The Texas Health and Human Services Commission (HHSC) is an agency within the Texas Health and Human Services System. 
In September 2016, Texas began transforming how it delivers health and human services to qualified Texans, with a goal of making the Health and Human Services System more efficient and effective.  Sept. 1, 2017, marked another major milestone in this transformation.

The new accountable, restructured system:
 Makes it easier for people to find out about the services or benefits for which they may qualify.
 Better integrates programs by removing bureaucratic silos and grouping similar programs and services together.
 Creates clear lines of accountability within the organization.
 Includes well-defined and objective performance metrics for all organizational areas.

Texas Health and Human Services now consists of 2 agencies: the Texas Health and Human Services Commission and the Texas Department of State Health Services (DSHS). HHS is headquartered in Austin, TX.

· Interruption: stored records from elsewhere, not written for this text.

/-- A mark's seal has completed: that of a `seal` here takes its mark out when it completes, and the mark of a PTE record
counts once the record has been applied on every module (R74, R185). -/
def State.markDone (s : State) (k : SealMark) : Bool := decide (k.op = 0 ∧ k.lsn ≤ s.tap.horizon)

/-- The page at an address is sealed, and the seal has completed: its mark is set and does not wait for the rest of its
seal (R74, R185). -/
def State.sealedAt (s : State) (ctx va : Nat) : Bool :=
  match s.walk ctx va with
  | some p => entSeal p.entry && s.mem.marks.all fun k => decide (k.slot ≠ p.slot) || s.markDone k
  | none => false

/-- `ld.ro` reads the byte at an address as sealed: from the completion of the seal on, which another module may have seen
before this one where a PTE record set the mark (R75, R185). -/
def State.roSealed (s : State) (ctx va : Nat) : Bool :=
  match s.walk ctx va with
  | some p => entSeal p.entry && s.mem.marks.all fun k => decide (k.slot ≠ p.slot ∨ k.op = 0)
  | none => false

/-- A byte that `ld.ro` may return: of a sealed page the sealed value; else one of those held between the launch's start
and the load's issue, but none before the thread's own last store to it (R75). -/
def State.roByte (s : State) (o : Op) (key i : Nat) : Byte :=
  let skew := atD 0 s.skew (homeOf (lineOf key))
  let own := tabGet 0 (s.opThread o).own key
  if s.roSealed o.ctx o.va then s.mem.byteAt key (max (s.dieClk (homeOf (lineOf key))) own)
  else
    let vals := s.mem.valuesSince key (max (s.launchStart o (lineOf key)) own) (max (o.issued + skew) own)
    atD 0 vals (Config.pickAt s.seq i % vals.length)

/-- A copy may answer a load of a thread: its lease is after F + 2 and has not run out, or it needs none (R62, R68). -/
def Copy.serves (c : Copy) (floor now : Nat) : Bool :=
  match c.expiry with
  | none => true
  | some e => decide (floor + 2 < e ∧ now ≤ e)

/-- A line is read for a core (R61, R64, R68): l2 = 0 and l1 = 0 is a hit in the core's L1, l2 = 0 alone a hit in its L2
slice, else the home agent is asked; l2 and l1 are the leases asked for. The answer is the read time; none when no copy
serves. -/
def State.readLine (s : State) (o : Op) (key l2 l1 floor : Nat) : Option (State × Nat) :=
  let line := lineOf key
  let now := s.dieClk (homeOf line)
  let slice := sliceOf o.core
  if l2 = 0 ∧ l1 = 0 then
    match s.mem.copy? true o.core line with
    | some c => if c.serves floor now then some (s, c.asOf) else none
    | none => none
  else if l2 = 0 then
    match s.mem.copy? false slice line with
    | some c =>
      if c.serves floor now then
        let e := c.expiry.map fun e => min e (now + min l1 1024)
        some (s.mapMem fun m => m.addCopy s.seq { c with l1 := true, unit := o.core, expiry := e }, c.asOf)
      else none
    | none => none
  else
    let s := s.mapMem fun m => m.commitDue line now
    let rt := max now floor
    let want := max rt (now + min l2 4096)
    let e := match s.mem.pending line with
      | some p => if rt < p.wt then min want (p.wt - 1) else want
      | none => want
    let free := s.sealedAt o.ctx o.va && (s.mem.pending line).isNone
    let m := if free then s.mem else s.mem.grant line slice e
    let m := m.addCopy s.seq { l1 := false, unit := slice, line := line, asOf := rt, expiry := if free then none else some e }
    let m := if l1 = 0 then m
      else m.addCopy s.seq { l1 := true, unit := o.core, line := line, asOf := rt,
                             expiry := if free then none else some (min e (now + min l1 1024)) }
    some ({ s with mem := m }, rt)

/-- A read of scratchpad bytes by a lane: their value and the latest write time; none where a word of them has an
uncorrectable error (R347). -/
def Pad.laneRead (p : Pad) (off n : Nat) : Option (Nat × Nat) :=
  if p.spadBad.any fun w => decide (off / 4 ≤ w ∧ w ≤ (off + n - 1) / 4) then none
  else some (leValue (p.scratchBytes off n), greatest 0 (tabGetMany 0 p.scratchWt off n))

/-- A replica of a sealed line of another module that answers a load of a core, in its L1 or its slice (R68). -/
def State.replicaAt (s : State) (o : Op) (l2 l1 module pa : Nat) : Option Replica :=
  if l2 ≠ 0 ∨ s.sealedAt o.ctx o.va = false then none
  else s.mem.replica? (decide (l1 = 0)) (if l1 = 0 then o.core else sliceOf o.core) (s.ownerOf o.ctx) module (pa / 256)

/-- The number in n bytes of a replica from an address on. -/
def Replica.value (c : Replica) (pa n : Nat) : Nat := leValue ((c.bytes.drop (pa % 256)).take n)

/-- A load is performed (R178-R180). -/
def State.performLoad (s : State) (o : Op) (l2 l1 size dst : Nat) (sx : Bool) (acq : Option Nat) : State :=
  match o.loc with
  | .spad core off =>
    match s.pad? core with
    | none => s
    | some p => match p.laneRead off size with
      | none => s.failOp o 0x0900
      | some (v, wt) => s.finishLoad o size dst sx acq v wt
  | .blank e n => s.finishLoad o size dst sx acq (blankValue e n o.va size) 0
  | .remote m pa =>
    if o.packet.isSome then s
    else if let some c := s.replicaAt o l2 l1 m pa then s.finishLoad o size dst sx acq (c.value pa size) 0
    else if s.maySend (s.ownerOf o.ctx) then
      (s.sendPacket m (s.ownerOf o.ctx) 0 o.id pa [size]).mapOp o.id fun x => { x with packet := some s.nextId }
    else (s.refuseSend m (s.ownerOf o.ctx)).failOp o 0x0710
  | .mem key =>
    match s.hostFault (s.ownerOf o.ctx) key with
    | some c => s.failOp o c
    | none =>
      if s.poisonedAt key then s.failOp o 0x0911
      else match s.readLine o key l2 l1 (s.opThread o).floor with
        | none => s
        | some (s, rt) =>
          s.finishLoad o size dst sx acq (leValue (s.loadBytes o rt key size)) (s.loadWt o rt key size)

/-- A reads-only load is performed (R75, R179). -/
def State.performLoadRo (s : State) (o : Op) (l2 l1 size dst : Nat) : State :=
  match o.loc with
  | .mem key =>
    match s.hostFault (s.ownerOf o.ctx) key with
    | some c => s.failOp o c
    | none =>
      if s.poisonedAt key then s.failOp o 0x0911
      else s.finishLoad o size dst false none
        (leValue (mapFrom (fun i k => s.roByte o k i) 0 (upFrom key size))) 0
  | _ => s.performLoad o l2 l1 size dst false none

/-- A prefetch is performed: the slice takes the line with a lease, or a sealed line of another module without one (R68,
R181). -/
def State.performPrefetch (s : State) (o : Op) (l2 l1 : Nat) : State :=
  match o.loc with
  | .mem key =>
    if (s.hostFault (s.ownerOf o.ctx) key).isSome ∨ s.poisonedAt key then s.failOp o 0
    else match s.readLine o key (max 1 l2) l1 0 with
      | none => s
      | some (s, _) => (s.finishLanes o.core o.fg o.lanes o.inst []).dropOp o.id
  | .remote m pa =>
    if o.packet.isSome then s
    else if s.sealedAt o.ctx o.va && s.maySend (s.ownerOf o.ctx) then
      (s.sendPacket m (s.ownerOf o.ctx) 0 o.id (pa / 256 * 256) [256]).mapOp o.id fun x =>
        { x with packet := some s.nextId }
    else s.failOp o 0
  | _ => s.failOp o 0

/-- A watch reaches the home of its word: it completes at once where the word differs, and is registered else (R186). -/
def State.performWatch (s : State) (o : Op) (c dst scope : Nat) : State :=
  match o.loc with
  | .mem key =>
    match s.hostFault (s.ownerOf o.ctx) key with
    | some e => s.failOp o e
    | none =>
      if s.poisonedAt key then s.failOp o 0x0911
      else
        let now := s.dieClk (homeOf (lineOf key))
        let s := s.mapMem fun m => m.commitDue (lineOf key) now
        if leValue (s.mem.bytesAt key 4 now) = c then
          s.mapOp o.id fun x => { x with kind := .watch c dst scope (some now) }
        else s.completeWatch o
  | .blank e n =>
    let loc := match s.pad? o.core with
      | some p => match (s.resolve p o.va false).2 with
        | .at_ l => l
        | .bad _ => o.loc
      | none => o.loc
    if loc ≠ o.loc then s.mapOp o.id fun x => { x with loc := loc, kind := .watch c dst scope none }
    else if blankValue e n o.va 4 = c then
      s.mapOp o.id fun x => match x.kind with
        | .watch _ _ _ (some _) => x
        | _ => { x with kind := .watch c dst scope (some s.clk) }
    else s.completeWatch o
  | .remote m pa =>
    if o.packet.isSome then s
    else if s.maySend (s.ownerOf o.ctx) then
      (s.sendPacket m (s.ownerOf o.ctx) 6 o.id pa [c]).mapOp o.id fun x => { x with packet := some s.nextId }
    else (s.refuseSend m (s.ownerOf o.ctx)).failOp o 0x0710
  | .spad _ _ => s.failOp o 0x020A

/-! ### Stores -/

/-- A guest die holds a copy of the line (R260). -/
def Mem.guestHeld (m : Mem) (line : Nat) : Bool := m.gdir.any fun d => decide (d.2.1 = line)

/-- A thread notes an acknowledged store: W, and the write times of its own bytes (R64, R65). -/
def Thread.noteStore (t : Thread) (key n wt : Nat) : Thread :=
  { (t.raiseMark wt) with own := tabSetMany 0 t.own key (List.replicate n wt) }

/-- A core notes acknowledged stores that are not current yet (R64). -/
def Mem.noteRecent (m : Mem) (now core key n wt : Nat) : Mem :=
  { m with recent := (m.recent.filter fun x => decide (now < x.2.2)) ++ (upFrom key n).map fun k => (core, k, wt) }

/-- A store has its write time: it is acknowledged, and complete unless it is a release at pod or system scope, which
waits to be visible (R58, R63, R65, R69). -/
def State.ackStore (s : State) (o : Op) (key : Nat) (bytes : List Byte) (rel : Option Nat) (wt : Nat) : State :=
  let now := s.dieClk (homeOf (lineOf key))
  let s := s.mapMem fun m => (m.store now wt key bytes).noteRecent now o.core key bytes.length wt
  let s := s.mapLanes o.core o.fg o.orderLanes fun _ t => t.noteStore key bytes.length wt
  let late := match rel with
    | some sc => decide (6 ≤ sc)
    | none => false
  let s := if late then s.mapOp o.id fun x => { x with kind := .visible wt false, hold := none }
    else (s.finishLanes o.core o.fg o.lanes o.inst []).dropOp o.id
  s.afterUpdate

/-- The write time of a lane's write to scratchpad bytes: the bank's tick, but not before the store's floor or the write
times of what it overwrites, so that write times follow coherence order (R58, R63, R65). -/
def Pad.bankWt (p : Pad) (off n now floor : Nat) : Nat := max (max now floor) (greatest 0 (tabGetMany 0 p.scratchWt off n))

/-- The floor of a store: W when it has release semantics (R65). -/
def State.storeFloor (s : State) (o : Op) (rel : Option Nat) : Nat := if rel.isSome then (s.opThread o).mark else 0

/-- A lane's write of a scratchpad range that takes in NOTIFY publishes: the entries up to the count it leaves are read
with the thread's floor, and where it is a release at slice scope or wider not before the write's own time (R77, R213). -/
def Pad.notePublish (p : Pad) (off n floor : Nat) : Pad :=
  if off < p.ctl + 4 ∧ p.ctl < off + n then { p with published := p.published ++ [(p.notify, floor)] } else p

/-- The largest write time of the stores that the pad group's threads have had acknowledged. -/
def Pad.lastWrite (p : Pad) : Nat := greatest 0 (p.fgs.flatMap fun g => g.threads.map (·.mark))

/-- The read floor that a write to NOTIFY publishes with: where it is a release at slice scope or wider, sources that the
pad group's threads have written are read current (R72, R77). -/
def Pad.publishFloor (p : Pad) (floor wt : Nat) (rel : Option Nat) : Nat :=
  match rel with
  | some sc => if 3 ≤ sc then max (max floor wt) p.lastWrite else floor
  | none => floor

/-- A store reaches its bank or home agent (R58, R63, R65). -/
def State.performStore (s : State) (o : Op) (bytes : List Byte) (rel : Option Nat) : State :=
  match o.loc with
  | .spad core off =>
    match s.pad? core with
    | none => s
    | some p =>
    let wt := p.bankWt off bytes.length (s.coreClk core) (s.storeFloor o rel)
    let floor := p.publishFloor (s.opThread o).floor wt rel
    let s := s.mapPad core fun p => (p.setBytes off bytes wt).notePublish off bytes.length floor
    let s := s.mapLanes o.core o.fg o.orderLanes fun _ t => t.raiseMark wt
    (s.finishLanes o.core o.fg o.lanes o.inst []).dropOp o.id
  | .blank _ _ => s
  | .remote m pa =>
    if o.packet.isSome then s
    else if s.maySend (s.ownerOf o.ctx) then
      (s.sendPacket m (s.ownerOf o.ctx) 1 o.id pa (bytes.map (·.toNat))).mapOp o.id fun x =>
        { x with packet := some s.nextId }
    else (s.refuseSend m (s.ownerOf o.ctx)).failOp o 0x0710
  | .mem key =>
    match s.hostFault (s.ownerOf o.ctx) key with
    | some c => s.failOp o c
    | none =>
      let line := lineOf key
      let now := s.dieClk (homeOf line)
      if s.stackGone key then s.failOp o 0x0911
      else if s.mem.guestHeld line then s.recallGuests line
      else
        let s := s.mapMem fun m => m.commitDue line now
        match s.mem.arrive line now (s.storeFloor o rel) with
        | .hold e => s.mapOp o.id fun x => { x with hold := some e }
        | .behind _ => s.mapOp o.id fun x => { x with hold := none }
        | .at_ wt => s.ackStore o key bytes rel wt

/-! ### Atomics -/

/-- FP32 sum rounded to nearest even (R160). -/
def f32Sum (m x : Nat) : Nat :=
  (toF32 0 0 (FVal.add 0 (f32 (BitVec.ofNat 32 m)) (f32 (BitVec.ofNat 32 x)))).toNat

Benefits and services provided
Medicaid for families and children
Long-term care for people who are older or have disabilities
SNAP (Supplemental Nutrition Assistance Program) food benefits and TANF (Temporary Assistance For Needy Families) cash assistance for families
Behavior health services
Services to help keep people who are older or who have disabilities in their homes or communities
Services for women and people with special health needs

Oversight of regulatory functions
Licensing and credentialing of long-term care facilities, such as nursing homes and assisted living
Licensing child care providers
Managing the day-to-day operations of state supported living centers and state hospitals

More information
Texas Department of State Health Services (DSHS)

Many of the direct client services that were performed by DSHS, such as services for women and children, and people with special health care needs, were transferred to HHSC in September 2016. DSHS now focuses on providing these functions:

 Vital statistics, such as birth and death records
 Compiling and disseminating health data on more than 25 topics
 Chronic and infectious disease prevention and laboratory testing
 Licensing and regulating facilities on topics from asbestos to mobile food establishments to youth camps

Texas Department of Aging and Disability Services (DADS)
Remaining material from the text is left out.